Boyd Gaming Corp. said on Thursday (Dec. 12) that it plans to tends to commence a cash tender offer to purchase all of its outstanding $250 million of 9½% senior subordinated notes due 2007. It set 5 p.m. ET on Jan. 14 as the expiration for the tender offer, and 5 p.m. ET on Dec. 30 as the early tender deadline, both subject to possible extension.

Under the terms of the proposed offer, the total consideration to be paid for each note validly tendered by the early tender deadline and accepted for payment will be $1,047.50 per $1,000 principal amount of notes tendered, plus accrued and unpaid interest. The total consideration includes an early tender premium of $10 per $1,000 principal amount where applicable. Holders tendering notes after the early tender deadline has passed but prior to the expiration of the tender offer will receive $1,037.50 per $1,000 principal amount of notes validly tendered and accepted for payment, plus accrued and unpaid interest.

Tenders of notes made prior to the Dec. 30 early tender deadline may not be validly withdrawn or revoked, unless Boyd reduces the tender offer consideration or the principal amount of notes subject to the tender offer or is otherwise required by law to permit withdrawal. Tenders of notes made after the early tender deadline may be validly withdrawn at any time until the expiration deadline.

Boyd said that the tender offer will be conditioned upon the consummation of its proposed issuance of senior subordinated notes due 2012 (Boyd concurrently announced plans to sell $300 million of the notes), regulatory approvals and certain other conditions. It currently intends to call for redemption any 9½% notes that remain outstanding after completion of the tender offer, in accordance with the notes' indenture. The redemption, at the applicable price of $1,047.50 per $1,000.00 of principal amount, plus interest accrued and unpaid to the redemption date, would take place as soon as practicable upon consummation of Boyd's proposed issuance of its new senior subordinated notes due 2012.

Lehman Brothers (call Rad Antonov at 212 528-7581 or toll-free at 800 438-3242) and Deutsche Bank Securities will serve as the Dealer Managers for the tender offer. D.F. King & Co., Inc. (call 800 628-8510) will be the Information Agent for the tender offer.

AS PREVIOUSLY ANNOUNCED: Boyd Gaming, a Las Vegas-based gaming company, said in its quarterly 10-Q filing with the Securities and Exchange Commission on Nov. 14 that it had purchased and cancelled approximately $77.8 million original principal amount of its 9¼% senior notes due 2003 in July, via privately negotiated transactions.
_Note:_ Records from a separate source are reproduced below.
/-- A blank and the end of the line end a word. -/
theorem splitWords_two {word operand : List Char} (hword : ∀ c ∈ word, isPlain c = true)
    (hoperand : ∀ c ∈ operand, isPlain c = true) (hwne : word ≠ []) (hone : operand ≠ []) :
    splitWords [] (word ++ ' ' :: operand) = [word, operand] := by
  have hlast : splitWords [] operand = [operand] := by
    simpa [splitWords, hone] using splitWords_append_plain [] operand [] hoperand
  rw [splitWords_append_plain [] word _ hword]
  simp [splitWords, isBlank, hwne, hlast]

/-- A line of a statement's name and its operand assembles to the words of that statement, or to its refusal (R61). -/
theorem assemble_textLine {word operand : List Char} (hword : ∀ c ∈ word, isPlain c = true)
    (hoperand : ∀ c ∈ operand, isPlain c = true) (hwne : word ≠ []) (hone : operand ≠ []) :
    assemble (textLine word operand) = (parseStmt [word, operand]).map fun i => i.elim [] encode := by
  have hline : ∀ c ∈ word ++ ' ' :: operand, c ≠ '\n' ∧ c ≠ ';' := by
    intro c hc
    rcases List.mem_append.1 hc with hc | hc
    · exact ((isPlain_iff c).1 (hword c hc)).2
    · rcases List.mem_cons.1 hc with rfl | hc
      · decide
      · exact ((isPlain_iff c).1 (hoperand c hc)).2
  have hstrip : stripComment (word ++ ' ' :: operand) = word ++ ' ' :: operand :=
    List.takeWhile_eq_self_iff.2 fun c hc => by simp [(hline c hc).2]
  have htext : textLine word operand = (word ++ ' ' :: operand) ++ ['\n'] := by simp [textLine]
  rw [htext, assemble_line _ fun h => (hline _ h).1 rfl, assembleLine, hstrip,
    splitWords_two hword hoperand hwne hone]
  rcases parseStmt [word, operand] with r | (_ | i) <;> rfl

/-! ## Numerals -/

/-- A digit is a plain character. -/
theorem isPlain_of_digitValue {c : Char} {d : Nat} (h : digitValue c = some d) : isPlain c = true := by
  have hne (b : Char) (hb : digitValue b = none) : c ≠ b := by
    rintro rfl
    rw [hb] at h
    cases h
  have hblank : isBlank c = false := by simp [isBlank, hne ' ' rfl, hne '\t' rfl]
  exact (isPlain_iff c).2 ⟨hblank, hne '\n' rfl, hne ';' rfl⟩

section Numerals

variable {α : Type} {base : Nat} {char : α → Char} {value : α → Nat}

/-- A numeral of digits, each written by a character of its value below the base, is the number of those digits (R61). -/
theorem numeralFrom_map (hchar : ∀ d, digitValue (char d) = some (value d)) (hlt : ∀ d, value d < base) (acc : Nat)
    (ds : List α) :
    numeralFrom base acc (ds.map char) = some (ds.foldl (fun a d => base * a + value d) acc) := by
  induction ds generalizing acc with
  | nil => rfl
  | cons d ds ih => simp [numeralFrom, hchar, hlt, ih]

theorem numeral_map (hchar : ∀ d, digitValue (char d) = some (value d)) (hlt : ∀ d, value d < base) {ds : List α}
    (hds : ds ≠ []) : numeral base (ds.map char) = some (ds.foldl (fun a d => base * a + value d) 0) := by
  rw [numeral, if_neg (by simpa using hds), numeralFrom_map hchar hlt]

theorem isPlain_of_mem_map (hchar : ∀ d, digitValue (char d) = some (value d)) (ds : List α) :
    ∀ c ∈ ds.map char, isPlain c = true := by
  intro c hc
  obtain ⟨d, -, rfl⟩ := List.mem_map.1 hc
  exact isPlain_of_digitValue (hchar d)

end Numerals

theorem digitValue_binary (b : Bool) : digitValue (if b then '1' else '0') = some b.toNat := by
  revert b; decide

theorem digitValue_decimal (d : Fin 10) : digitValue (Char.ofNat (48 + d.val)) = some d.val := by
  revert d; decide

theorem digitValue_hex (d : Bool × Fin 16) : digitValue ((hexChars d.1).getD d.2.val ' ') = some d.2.val := by
  revert d; decide

theorem numeral_binaryDigits {ds : List Bool} (hds : ds ≠ []) : numeral 2 (binaryDigits ds) = some (binaryValue ds) :=
  numeral_map digitValue_binary Bool.toNat_lt hds

theorem numeral_decimalDigits {ds : List (Fin 10)} (hds : ds ≠ []) :
    numeral 10 (decimalDigits ds) = some (decimalValue ds) :=
  numeral_map digitValue_decimal Fin.isLt hds

theorem numeral_hexDigits {ds : List (Bool × Fin 16)} (hds : ds ≠ []) :
    numeral 16 (hexDigits ds) = some (hexValue ds) :=
  numeral_map digitValue_hex (fun d => d.2.isLt) hds

/-! ## DERIVE and WAIT lines -/

/-- A DERIVE line is the edge word of its key, or the key's refusal. -/
theorem assemble_derive_line {key : List Char} (hkey : ∀ c ∈ key, isPlain c = true) (hne : key ≠ []) :
    assemble (textLine ['D', 'E', 'R', 'I', 'V', 'E'] key) = (parseKey key).map fun k => [edgeWord 0#1 1#1 k] := by
  rw [assemble_textLine (List.all_eq_true.1 rfl) hkey (List.cons_ne_nil _ _) hne]
  simp only [parseStmt, if_true]
  cases parseKey key <;> rfl

/-- A WAIT line is as many IDLE words as its count, or the count's refusal. -/
theorem assemble_wait_line {count : List Char} (hcount : ∀ c ∈ count, isPlain c = true) (hne : count ≠ []) :
    assemble (textLine ['W', 'A', 'I', 'T'] count) = (parseCount count).map fun n => List.replicate n 0x000#12 := by
  rw [assemble_textLine (List.all_eq_true.1 rfl) hcount (List.cons_ne_nil _ _) hne]
  simp only [parseStmt]
  cases parseCount count <;> rfl

/-- The same for a key of digits with the letter of their base. -/
theorem assemble_derive_digits {base : Char} {α : Type} {char : α → Char} {value : α → Nat}
    (hbase : isPlain base = true) (hchar : ∀ d, digitValue (char d) = some (value d)) (ds : List α) :
    assemble (textLine ['D', 'E', 'R', 'I', 'V', 'E'] ('0' :: base :: ds.map char)) =
      (parseKey ('0' :: base :: ds.map char)).map fun k => [edgeWord 0#1 1#1 k] :=
  assemble_derive_line
    (List.forall_mem_cons.2 ⟨by decide, List.forall_mem_cons.2 ⟨hbase, isPlain_of_mem_map hchar ds⟩⟩)
    (List.cons_ne_nil _ _)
It said that approximately $122.2 million principal amount of the notes remained outstanding following those transactions (out of the originally issued $200 million of notes).

Boyd said that it funded the purchase of those notes via borrowings from its bank credit facility. It repurchased the notes at prices ranging from 103.4% to 104.2% of par, plus accrued interest. The premium paid to repurchase the notes and the pro-rata portion of the unamortized deferred loan costs, together totaling $3.4 million, was recorded as a loss during the three-month period that ended Sept. 30 in the non-operating section of the income statement.